**WHAT YOU ARE ASKED TO DO**
Reproduce the records below exactly, but only between the lines holding "s.offers := rfl" and "s.namedSlots := rfl", inclusive.

--*--

-- ==== Sys2Proof/Laws/Exec.lean ====
section
/-! SUPPORT. The meaning of every instruction, one equation each, so that no later proof evaluates the dispatch. -/

namespace Sys2Proof.Laws

open Sys2Proof.Machine
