@[simp] theorem onSet_hart (s : State) (psd : Nat) (f : Machine.PSet → Machine.PSet) : (s.onSet psd f).hart = s.hart := rfl
@[simp] theorem onSet_others (s : State) (psd : Nat) (f : Machine.PSet → Machine.PSet) : (s.onSet psd f).others = s.others := rfl
@[simp] theorem onSet_conv (s : State) (psd : Nat) (f : Machine.PSet → Machine.PSet) : (s.onSet psd f).conv = s.conv := rfl
@[simp] theorem onSet_mem (s : State) (psd : Nat) (f : Machine.PSet → Machine.PSet) : (s.onSet psd f).mem = s.mem := rfl
@[simp] theorem onSet_poison (s : State) (psd : Nat) (f : Machine.PSet → Machine.PSet) : (s.onSet psd f).poison = s.poison := rfl
@[simp] theorem onSet_tags (s : State) (psd : Nat) (f : Machine.PSet → Machine.PSet) : (s.onSet psd f).tags = s.tags := rfl
@[simp] theorem onSet_absentPages (s : State) (psd : Nat) (f : Machine.PSet → Machine.PSet) : (s.onSet psd f).absentPages = s.absentPages := rfl
@[simp] theorem onSet_wq (s : State) (psd : Nat) (f : Machine.PSet → Machine.PSet) : (s.onSet psd f).wq = s.wq := rfl
@[simp] theorem onSet_unacked (s : State) (psd : Nat) (f : Machine.PSet → Machine.PSet) : (s.onSet psd f).unacked = s.unacked := rfl
@[simp] theorem onSet_llc (s : State) (psd : Nat) (f : Machine.PSet → Machine.PSet) : (s.onSet psd f).llc = s.llc := rfl
@[simp] theorem onSet_l2 (s : State) (psd : Nat) (f : Machine.PSet → Machine.PSet) : (s.onSet psd f).l2 = s.l2 := rfl
@[simp] theorem onSet_ended (s : State) (psd : Nat) (f : Machine.PSet → Machine.PSet) : (s.onSet psd f).ended = s.ended := rfl
@[simp] theorem onSet_chunks (s : State) (psd : Nat) (f : Machine.PSet → Machine.PSet) : (s.onSet psd f).chunks = s.chunks := rfl
@[simp] theorem onSet_images (s : State) (psd : Nat) (f : Machine.PSet → Machine.PSet) : (s.onSet psd f).images = s.images := rfl
@[simp] theorem onSet_imagesNext (s : State) (psd : Nat) (f : Machine.PSet → Machine.PSet) : (s.onSet psd f).imagesNext = s.imagesNext := rfl
@[simp] theorem onSet_l1d (s : State) (psd : Nat) (f : Machine.PSet → Machine.PSet) : (s.onSet psd f).l1d = s.l1d := rfl
@[simp] theorem onSet_pubs (s : State) (psd : Nat) (f : Machine.PSet → Machine.PSet) : (s.onSet psd f).pubs = s.pubs := rfl
@[simp] theorem onSet_hotPend (s : State) (psd : Nat) (f : Machine.PSet → Machine.PSet) : (s.onSet psd f).hotPend = s.hotPend := rfl
@[simp] theorem onSet_samples (s : State) (psd : Nat) (f : Machine.PSet → Machine.PSet) : (s.onSet psd f).samples = s.samples := rfl
@[simp] theorem onSet_tlb (s : State) (psd : Nat) (f : Machine.PSet → Machine.PSet) : (s.onSet psd f).tlb = s.tlb := rfl
@[simp] theorem onSet_l1i (s : State) (psd : Nat) (f : Machine.PSet → Machine.PSet) : (s.onSet psd f).l1i = s.l1i := rfl
@[simp] theorem onSet_ptc (s : State) (psd : Nat) (f : Machine.PSet → Machine.PSet) : (s.onSet psd f).ptc = s.ptc := rfl
@[simp] theorem onSet_pageMoves (s : State) (psd : Nat) (f : Machine.PSet → Machine.PSet) : (s.onSet psd f).pageMoves = s.pageMoves := rfl
@[simp] theorem onSet_stalled (s : State) (psd : Nat) (f : Machine.PSet → Machine.PSet) : (s.onSet psd f).stalled = s.stalled := rfl
@[simp] theorem onSet_lpr (s : State) (psd : Nat) (f : Machine.PSet → Machine.PSet) : (s.onSet psd f).lpr = s.lpr := rfl
@[simp] theorem onSet_fifos (s : State) (psd : Nat) (f : Machine.PSet → Machine.PSet) : (s.onSet psd f).fifos = s.fifos := rfl
@[simp] theorem onSet_relPend (s : State) (psd : Nat) (f : Machine.PSet → Machine.PSet) : (s.onSet psd f).relPend = s.relPend := rfl
@[simp] theorem onSet_laneGang (s : State) (psd : Nat) (f : Machine.PSet → Machine.PSet) : (s.onSet psd f).laneGang = s.laneGang := rfl
@[simp] theorem onSet_queues (s : State) (psd : Nat) (f : Machine.PSet → Machine.PSet) : (s.onSet psd f).queues = s.queues := rfl
@[simp] theorem onSet_masks (s : State) (psd : Nat) (f : Machine.PSet → Machine.PSet) : (s.onSet psd f).masks = s.masks := rfl
@[simp] theorem onSet_spaces (s : State) (psd : Nat) (f : Machine.PSet → Machine.PSet) : (s.onSet psd f).spaces = s.spaces := rfl
@[simp] theorem onSet_poolBase (s : State) (psd : Nat) (f : Machine.PSet → Machine.PSet) : (s.onSet psd f).poolBase = s.poolBase := rfl
@[simp] theorem onSet_poolCount (s : State) (psd : Nat) (f : Machine.PSet → Machine.PSet) : (s.onSet psd f).poolCount = s.poolCount := rfl
@[simp] theorem onSet_frames (s : State) (psd : Nat) (f : Machine.PSet → Machine.PSet) : (s.onSet psd f).frames = s.frames := rfl
@[simp] theorem onSet_offers (s : State) (psd : Nat) (f : Machine.PSet → Machine.PSet) : (s.onSet psd f).offers = s.offers := rfl
@[simp] theorem onSet_served (s : State) (psd : Nat) (f : Machine.PSet → Machine.PSet) : (s.onSet psd f).served = s.served := rfl
@[simp] theorem onSet_named (s : State) (psd : Nat) (f : Machine.PSet → Machine.PSet) : (s.onSet psd f).named = s.named := rfl
@[simp] theorem onSet_namedSlots (s : State) (psd : Nat) (f : Machine.PSet → Machine.PSet) : (s.onSet psd f).namedSlots = s.namedSlots := rfl
@[simp] theorem onSet_rr (s : State) (psd : Nat) (f : Machine.PSet → Machine.PSet) : (s.onSet psd f).rr = s.rr := rfl
@[simp] theorem onSet_gangs (s : State) (psd : Nat) (f : Machine.PSet → Machine.PSet) : (s.onSet psd f).gangs = s.gangs := rfl
@[simp] theorem onSet_swapped (s : State) (psd : Nat) (f : Machine.PSet → Machine.PSet) : (s.onSet psd f).swapped = s.swapped := rfl
@[simp] theorem onSet_exitDrops (s : State) (psd : Nat) (f : Machine.PSet → Machine.PSet) : (s.onSet psd f).exitDrops = s.exitDrops := rfl
@[simp] theorem onSet_serai (s : State) (psd : Nat) (f : Machine.PSet → Machine.PSet) : (s.onSet psd f).serai = s.serai := rfl
@[simp] theorem onSet_dpriv (s : State) (psd : Nat) (f : Machine.PSet → Machine.PSet) : (s.onSet psd f).dpriv = s.dpriv := rfl
@[simp] theorem onSet_dshr (s : State) (psd : Nat) (f : Machine.PSet → Machine.PSet) : (s.onSet psd f).dshr = s.dshr := rfl
@[simp] theorem onSet_llcreq (s : State) (psd : Nat) (f : Machine.PSet → Machine.PSet) : (s.onSet psd f).llcreq = s.llcreq := rfl
@[simp] theorem onSet_llcp (s : State) (psd : Nat) (f : Machine.PSet → Machine.PSet) : (s.onSet psd f).llcp = s.llcp := rfl
@[simp] theorem onSet_epoch (s : State) (psd : Nat) (f : Machine.PSet → Machine.PSet) : (s.onSet psd f).epoch = s.epoch := rfl
@[simp] theorem onSet_change (s : State) (psd : Nat) (f : Machine.PSet → Machine.PSet) : (s.onSet psd f).change = s.change := rfl
@[simp] theorem onSet_changeHeld (s : State) (psd : Nat) (f : Machine.PSet → Machine.PSet) : (s.onSet psd f).changeHeld = s.changeHeld := rfl
@[simp] theorem onSet_migthr (s : State) (psd : Nat) (f : Machine.PSet → Machine.PSet) : (s.onSet psd f).migthr = s.migthr := rfl
@[simp] theorem onSet_stallthr (s : State) (psd : Nat) (f : Machine.PSet → Machine.PSet) : (s.onSet psd f).stallthr = s.stallthr := rfl
@[simp] theorem onSet_slotAct (s : State) (psd : Nat) (f : Machine.PSet → Machine.PSet) : (s.onSet psd f).slotAct = s.slotAct := rfl
@[simp] theorem onSet_swapPend (s : State) (psd : Nat) (f : Machine.PSet → Machine.PSet) : (s.onSet psd f).swapPend = s.swapPend := rfl
@[simp] theorem onSet_refused (s : State) (psd : Nat) (f : Machine.PSet → Machine.PSet) : (s.onSet psd f).refused = s.refused := rfl
@[simp] theorem onSet_tgShadow (s : State) (psd : Nat) (f : Machine.PSet → Machine.PSet) : (s.onSet psd f).tgShadow = s.tgShadow := rfl
@[simp] theorem onSet_tgActive (s : State) (psd : Nat) (f : Machine.PSet → Machine.PSet) : (s.onSet psd f).tgActive = s.tgActive := rfl
@[simp] theorem onSet_slotTab0 (s : State) (psd : Nat) (f : Machine.PSet → Machine.PSet) : (s.onSet psd f).slotTab0 = s.slotTab0 := rfl
@[simp] theorem onSet_slotTab1 (s : State) (psd : Nat) (f : Machine.PSet → Machine.PSet) : (s.onSet psd f).slotTab1 = s.slotTab1 := rfl
@[simp] theorem onSet_trunks (s : State) (psd : Nat) (f : Machine.PSet → Machine.PSet) : (s.onSet psd f).trunks = s.trunks := rfl
@[simp] theorem onSet_sliceReqs (s : State) (psd : Nat) (f : Machine.PSet → Machine.PSet) : (s.onSet psd f).sliceReqs = s.sliceReqs := rfl
@[simp] theorem onSet_reserve (s : State) (psd : Nat) (f : Machine.PSet → Machine.PSet) : (s.onSet psd f).reserve = s.reserve := rfl
@[simp] theorem onSet_elBase (s : State) (psd : Nat) (f : Machine.PSet → Machine.PSet) : (s.onSet psd f).elBase = s.elBase := rfl
@[simp] theorem onSet_elHead (s : State) (psd : Nat) (f : Machine.PSet → Machine.PSet) : (s.onSet psd f).elHead = s.elHead := rfl
@[simp] theorem onSet_elTail (s : State) (psd : Nat) (f : Machine.PSet → Machine.PSet) : (s.onSet psd f).elTail = s.elTail := rfl
@[simp] theorem onSet_elEn (s : State) (psd : Nat) (f : Machine.PSet → Machine.PSet) : (s.onSet psd f).elEn = s.elEn := rfl
@[simp] theorem onSet_elLog2 (s : State) (psd : Nat) (f : Machine.PSet → Machine.PSet) : (s.onSet psd f).elLog2 = s.elLog2 := rfl
@[simp] theorem onSet_elOvf (s : State) (psd : Nat) (f : Machine.PSet → Machine.PSet) : (s.onSet psd f).elOvf = s.elOvf := rfl
@[simp] theorem onSet_elMsi (s : State) (psd : Nat) (f : Machine.PSet → Machine.PSet) : (s.onSet psd f).elMsi = s.elMsi := rfl
@[simp] theorem onSet_cecnt (s : State) (psd : Nat) (f : Machine.PSet → Machine.PSet) : (s.onSet psd f).cecnt = s.cecnt := rfl
@[simp] theorem onSet_mbox (s : State) (psd : Nat) (f : Machine.PSet → Machine.PSet) : (s.onSet psd f).mbox = s.mbox := rfl
@[simp] theorem onSet_mstate (s : State) (psd : Nat) (f : Machine.PSet → Machine.PSet) : (s.onSet psd f).mstate = s.mstate := rfl
@[simp] theorem onSet_hostRead (s : State) (psd : Nat) (f : Machine.PSet → Machine.PSet) : (s.onSet psd f).hostRead = s.hostRead := rfl
@[simp] theorem onSet_cycle (s : State) (psd : Nat) (f : Machine.PSet → Machine.PSet) : (s.onSet psd f).cycle = s.cycle := rfl
@[simp] theorem onSet_fresh (s : State) (psd : Nat) (f : Machine.PSet → Machine.PSet) : (s.onSet psd f).fresh = s.fresh := rfl
@[simp] theorem onSet_agenda (s : State) (psd : Nat) (f : Machine.PSet → Machine.PSet) : (s.onSet psd f).agenda = s.agenda := rfl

--*--

**SOLUTION**
@[simp] theorem onSet_offers (s : State) (psd : Nat) (f : Machine.PSet → Machine.PSet) : (s.onSet psd f).offers = s.offers := rfl
@[simp] theorem onSet_served (s : State) (psd : Nat) (f : Machine.PSet → Machine.PSet) : (s.onSet psd f).served = s.served := rfl
@[simp] theorem onSet_named (s : State) (psd : Nat) (f : Machine.PSet → Machine.PSet) : (s.onSet psd f).named = s.named := rfl
@[simp] theorem onSet_namedSlots (s : State) (psd : Nat) (f : Machine.PSet → Machine.PSet) : (s.onSet psd f).namedSlots = s.namedSlots := rfl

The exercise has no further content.